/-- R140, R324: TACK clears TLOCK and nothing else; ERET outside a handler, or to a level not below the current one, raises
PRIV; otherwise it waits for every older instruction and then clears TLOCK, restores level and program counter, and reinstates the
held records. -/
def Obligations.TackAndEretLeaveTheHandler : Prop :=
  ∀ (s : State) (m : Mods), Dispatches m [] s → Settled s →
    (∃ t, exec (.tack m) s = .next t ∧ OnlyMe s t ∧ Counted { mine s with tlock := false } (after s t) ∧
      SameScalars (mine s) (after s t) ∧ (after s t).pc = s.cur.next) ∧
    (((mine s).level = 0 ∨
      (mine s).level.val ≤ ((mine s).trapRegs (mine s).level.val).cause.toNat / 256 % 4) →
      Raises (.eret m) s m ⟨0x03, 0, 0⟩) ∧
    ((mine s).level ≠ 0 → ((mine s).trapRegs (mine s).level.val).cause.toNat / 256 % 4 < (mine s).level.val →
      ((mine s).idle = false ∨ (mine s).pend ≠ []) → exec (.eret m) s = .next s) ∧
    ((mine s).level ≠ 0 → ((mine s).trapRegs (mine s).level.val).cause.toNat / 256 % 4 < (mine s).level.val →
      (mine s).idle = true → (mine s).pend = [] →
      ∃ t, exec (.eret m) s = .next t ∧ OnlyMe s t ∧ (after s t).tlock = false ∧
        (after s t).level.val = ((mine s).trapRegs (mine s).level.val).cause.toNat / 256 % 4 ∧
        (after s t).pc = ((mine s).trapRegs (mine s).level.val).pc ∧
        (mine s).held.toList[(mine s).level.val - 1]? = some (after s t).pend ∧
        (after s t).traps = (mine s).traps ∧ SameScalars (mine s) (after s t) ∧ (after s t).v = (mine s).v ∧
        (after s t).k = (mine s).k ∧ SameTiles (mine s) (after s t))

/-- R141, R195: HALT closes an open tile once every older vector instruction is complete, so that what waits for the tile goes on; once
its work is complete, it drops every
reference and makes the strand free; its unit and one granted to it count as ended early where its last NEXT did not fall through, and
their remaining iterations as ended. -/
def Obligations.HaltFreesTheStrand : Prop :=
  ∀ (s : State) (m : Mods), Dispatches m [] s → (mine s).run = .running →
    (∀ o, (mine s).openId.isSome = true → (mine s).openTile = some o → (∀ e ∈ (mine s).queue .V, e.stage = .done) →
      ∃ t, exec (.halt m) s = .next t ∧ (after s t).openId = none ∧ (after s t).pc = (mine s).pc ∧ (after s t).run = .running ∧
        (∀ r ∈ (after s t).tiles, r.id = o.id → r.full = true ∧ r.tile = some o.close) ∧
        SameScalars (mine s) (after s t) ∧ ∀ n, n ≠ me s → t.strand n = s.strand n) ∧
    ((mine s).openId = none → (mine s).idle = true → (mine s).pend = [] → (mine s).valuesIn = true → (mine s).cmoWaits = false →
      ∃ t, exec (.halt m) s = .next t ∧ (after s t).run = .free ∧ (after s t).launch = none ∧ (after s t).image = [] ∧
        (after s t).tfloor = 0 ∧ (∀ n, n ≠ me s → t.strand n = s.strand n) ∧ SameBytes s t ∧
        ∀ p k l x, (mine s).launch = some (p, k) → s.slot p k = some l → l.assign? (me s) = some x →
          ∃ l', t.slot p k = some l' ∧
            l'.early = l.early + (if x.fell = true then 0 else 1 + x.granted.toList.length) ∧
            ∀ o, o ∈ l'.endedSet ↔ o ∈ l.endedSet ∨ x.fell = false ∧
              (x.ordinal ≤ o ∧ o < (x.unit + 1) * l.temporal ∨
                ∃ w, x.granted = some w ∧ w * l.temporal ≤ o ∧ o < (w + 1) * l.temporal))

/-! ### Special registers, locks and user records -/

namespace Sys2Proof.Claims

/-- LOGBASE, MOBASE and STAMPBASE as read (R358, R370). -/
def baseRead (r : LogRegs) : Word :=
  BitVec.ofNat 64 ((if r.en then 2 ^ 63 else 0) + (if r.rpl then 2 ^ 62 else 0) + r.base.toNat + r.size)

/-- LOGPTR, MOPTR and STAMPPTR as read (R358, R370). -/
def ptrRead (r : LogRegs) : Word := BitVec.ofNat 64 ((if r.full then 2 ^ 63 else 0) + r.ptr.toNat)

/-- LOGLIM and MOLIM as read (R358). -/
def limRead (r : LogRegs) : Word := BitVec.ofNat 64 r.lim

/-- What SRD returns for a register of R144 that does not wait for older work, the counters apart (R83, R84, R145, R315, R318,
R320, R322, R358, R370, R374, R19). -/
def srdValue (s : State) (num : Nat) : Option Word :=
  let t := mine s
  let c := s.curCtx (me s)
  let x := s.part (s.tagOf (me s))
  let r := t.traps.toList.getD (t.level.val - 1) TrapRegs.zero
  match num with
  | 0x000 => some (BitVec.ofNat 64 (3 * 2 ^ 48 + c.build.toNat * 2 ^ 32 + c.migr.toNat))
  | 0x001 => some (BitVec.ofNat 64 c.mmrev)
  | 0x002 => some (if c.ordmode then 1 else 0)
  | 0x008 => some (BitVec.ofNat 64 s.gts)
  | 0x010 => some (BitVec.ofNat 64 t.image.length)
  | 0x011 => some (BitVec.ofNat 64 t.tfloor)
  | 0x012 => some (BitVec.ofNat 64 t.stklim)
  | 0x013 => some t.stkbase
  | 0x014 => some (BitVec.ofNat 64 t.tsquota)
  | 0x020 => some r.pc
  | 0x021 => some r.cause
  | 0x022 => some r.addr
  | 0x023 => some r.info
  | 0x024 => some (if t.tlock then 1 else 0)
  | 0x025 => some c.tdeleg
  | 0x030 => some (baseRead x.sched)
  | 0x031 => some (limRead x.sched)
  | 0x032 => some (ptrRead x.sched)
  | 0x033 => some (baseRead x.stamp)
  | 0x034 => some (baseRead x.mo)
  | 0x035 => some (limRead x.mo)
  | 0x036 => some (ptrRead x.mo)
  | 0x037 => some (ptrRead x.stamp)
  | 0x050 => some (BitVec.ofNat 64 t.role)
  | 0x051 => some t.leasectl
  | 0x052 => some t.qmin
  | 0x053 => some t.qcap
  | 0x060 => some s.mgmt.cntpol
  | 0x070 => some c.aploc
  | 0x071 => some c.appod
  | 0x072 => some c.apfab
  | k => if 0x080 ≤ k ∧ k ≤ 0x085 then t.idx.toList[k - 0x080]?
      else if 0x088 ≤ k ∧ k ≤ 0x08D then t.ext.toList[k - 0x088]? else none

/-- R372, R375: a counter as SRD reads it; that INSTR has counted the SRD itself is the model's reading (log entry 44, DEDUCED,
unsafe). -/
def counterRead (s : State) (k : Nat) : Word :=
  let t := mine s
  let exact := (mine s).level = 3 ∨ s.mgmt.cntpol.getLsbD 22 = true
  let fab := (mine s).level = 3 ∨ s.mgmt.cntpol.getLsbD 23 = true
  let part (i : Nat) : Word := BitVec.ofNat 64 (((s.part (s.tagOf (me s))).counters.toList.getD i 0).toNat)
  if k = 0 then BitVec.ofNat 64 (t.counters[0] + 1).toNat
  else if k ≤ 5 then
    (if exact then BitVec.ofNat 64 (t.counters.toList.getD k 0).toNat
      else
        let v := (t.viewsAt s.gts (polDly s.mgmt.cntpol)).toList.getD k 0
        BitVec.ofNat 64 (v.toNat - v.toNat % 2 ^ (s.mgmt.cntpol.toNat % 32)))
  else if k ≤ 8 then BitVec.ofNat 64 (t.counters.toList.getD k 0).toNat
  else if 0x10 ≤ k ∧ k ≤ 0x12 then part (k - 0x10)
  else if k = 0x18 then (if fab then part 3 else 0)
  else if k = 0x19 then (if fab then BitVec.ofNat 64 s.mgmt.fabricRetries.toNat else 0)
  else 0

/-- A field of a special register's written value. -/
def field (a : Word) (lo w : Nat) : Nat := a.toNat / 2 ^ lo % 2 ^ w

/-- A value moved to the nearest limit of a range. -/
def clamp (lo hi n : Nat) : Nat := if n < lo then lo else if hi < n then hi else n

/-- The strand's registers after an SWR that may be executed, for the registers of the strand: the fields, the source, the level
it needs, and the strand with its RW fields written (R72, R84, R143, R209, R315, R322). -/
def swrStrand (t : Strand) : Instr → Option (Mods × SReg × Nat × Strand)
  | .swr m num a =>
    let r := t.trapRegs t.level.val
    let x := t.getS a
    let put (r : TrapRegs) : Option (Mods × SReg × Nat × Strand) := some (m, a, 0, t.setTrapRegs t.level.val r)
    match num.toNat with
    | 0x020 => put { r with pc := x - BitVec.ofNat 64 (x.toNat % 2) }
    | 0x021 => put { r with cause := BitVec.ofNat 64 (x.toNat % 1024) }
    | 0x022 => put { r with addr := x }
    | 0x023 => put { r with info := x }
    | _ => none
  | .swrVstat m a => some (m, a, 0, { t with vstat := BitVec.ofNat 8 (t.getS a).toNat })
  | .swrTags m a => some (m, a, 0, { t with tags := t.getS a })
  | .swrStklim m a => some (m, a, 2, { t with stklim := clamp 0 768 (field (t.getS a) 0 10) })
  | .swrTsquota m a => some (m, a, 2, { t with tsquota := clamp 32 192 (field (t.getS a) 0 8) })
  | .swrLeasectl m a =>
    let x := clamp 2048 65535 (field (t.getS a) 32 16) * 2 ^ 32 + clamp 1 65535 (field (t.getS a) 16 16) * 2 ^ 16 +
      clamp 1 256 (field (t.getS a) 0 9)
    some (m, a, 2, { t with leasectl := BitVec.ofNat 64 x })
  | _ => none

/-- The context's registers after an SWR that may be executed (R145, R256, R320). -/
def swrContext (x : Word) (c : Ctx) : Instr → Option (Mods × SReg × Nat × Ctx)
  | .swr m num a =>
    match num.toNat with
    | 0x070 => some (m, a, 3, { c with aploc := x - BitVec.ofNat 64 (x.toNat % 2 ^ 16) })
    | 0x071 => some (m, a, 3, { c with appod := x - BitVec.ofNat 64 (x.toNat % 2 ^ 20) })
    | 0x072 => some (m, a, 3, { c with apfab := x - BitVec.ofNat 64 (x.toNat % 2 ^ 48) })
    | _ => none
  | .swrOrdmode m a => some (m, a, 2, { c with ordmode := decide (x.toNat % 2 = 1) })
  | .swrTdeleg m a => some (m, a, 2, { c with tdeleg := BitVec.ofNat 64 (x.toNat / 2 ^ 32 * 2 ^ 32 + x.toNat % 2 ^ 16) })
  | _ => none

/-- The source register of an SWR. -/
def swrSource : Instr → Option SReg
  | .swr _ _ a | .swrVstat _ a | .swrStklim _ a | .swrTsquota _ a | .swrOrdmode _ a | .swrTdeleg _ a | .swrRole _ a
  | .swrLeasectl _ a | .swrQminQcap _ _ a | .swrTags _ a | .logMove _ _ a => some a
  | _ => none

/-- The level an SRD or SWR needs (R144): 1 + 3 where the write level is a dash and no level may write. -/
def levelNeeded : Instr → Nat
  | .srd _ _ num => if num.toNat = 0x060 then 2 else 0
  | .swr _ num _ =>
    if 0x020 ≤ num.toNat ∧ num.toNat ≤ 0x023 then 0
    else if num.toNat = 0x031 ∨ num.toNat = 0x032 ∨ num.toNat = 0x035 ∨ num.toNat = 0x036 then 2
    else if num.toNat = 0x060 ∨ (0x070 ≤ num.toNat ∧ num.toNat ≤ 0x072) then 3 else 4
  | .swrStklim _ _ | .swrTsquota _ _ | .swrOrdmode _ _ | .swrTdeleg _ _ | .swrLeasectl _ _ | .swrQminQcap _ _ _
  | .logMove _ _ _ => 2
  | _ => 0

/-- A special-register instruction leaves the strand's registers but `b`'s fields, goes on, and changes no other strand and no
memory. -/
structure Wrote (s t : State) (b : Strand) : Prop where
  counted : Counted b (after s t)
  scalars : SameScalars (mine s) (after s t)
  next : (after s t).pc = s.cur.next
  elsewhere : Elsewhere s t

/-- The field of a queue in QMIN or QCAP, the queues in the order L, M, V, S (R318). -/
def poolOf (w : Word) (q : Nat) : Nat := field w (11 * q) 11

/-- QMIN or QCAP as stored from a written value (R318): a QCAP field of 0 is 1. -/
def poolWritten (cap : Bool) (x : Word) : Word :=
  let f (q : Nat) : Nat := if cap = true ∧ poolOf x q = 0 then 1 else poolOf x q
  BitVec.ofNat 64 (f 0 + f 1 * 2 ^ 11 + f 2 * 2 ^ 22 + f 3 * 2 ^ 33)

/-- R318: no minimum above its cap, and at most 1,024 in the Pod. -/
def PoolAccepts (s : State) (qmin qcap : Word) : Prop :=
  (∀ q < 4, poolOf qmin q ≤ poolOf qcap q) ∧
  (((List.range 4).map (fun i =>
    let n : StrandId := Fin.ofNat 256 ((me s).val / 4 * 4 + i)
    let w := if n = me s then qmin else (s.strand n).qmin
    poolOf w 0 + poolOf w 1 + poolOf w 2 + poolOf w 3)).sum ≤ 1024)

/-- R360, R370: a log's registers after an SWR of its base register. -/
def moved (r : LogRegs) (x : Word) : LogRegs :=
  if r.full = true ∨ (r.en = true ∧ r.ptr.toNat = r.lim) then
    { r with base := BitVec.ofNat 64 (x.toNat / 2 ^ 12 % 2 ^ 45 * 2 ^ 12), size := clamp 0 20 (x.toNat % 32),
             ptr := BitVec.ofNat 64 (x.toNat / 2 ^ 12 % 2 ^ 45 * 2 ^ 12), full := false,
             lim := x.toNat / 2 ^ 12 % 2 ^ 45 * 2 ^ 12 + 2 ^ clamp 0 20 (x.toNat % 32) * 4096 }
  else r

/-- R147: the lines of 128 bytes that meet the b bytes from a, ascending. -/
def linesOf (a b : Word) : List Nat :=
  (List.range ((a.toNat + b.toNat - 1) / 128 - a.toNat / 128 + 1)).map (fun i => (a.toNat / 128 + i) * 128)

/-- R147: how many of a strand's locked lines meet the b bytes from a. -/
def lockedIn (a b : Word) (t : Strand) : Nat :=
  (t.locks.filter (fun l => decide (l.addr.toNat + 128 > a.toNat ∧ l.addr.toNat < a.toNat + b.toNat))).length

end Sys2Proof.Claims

YOUR OBJECTIVE:
Sift through the material above and copy each line that holds "launch".

OUTPUT OF THE TASK:
      ∃ t, exec (.halt m) s = .next t ∧ (after s t).run = .free ∧ (after s t).launch = none ∧ (after s t).image = [] ∧
        ∀ p k l x, (mine s).launch = some (p, k) → s.slot p k = some l → l.assign? (me s) = some x →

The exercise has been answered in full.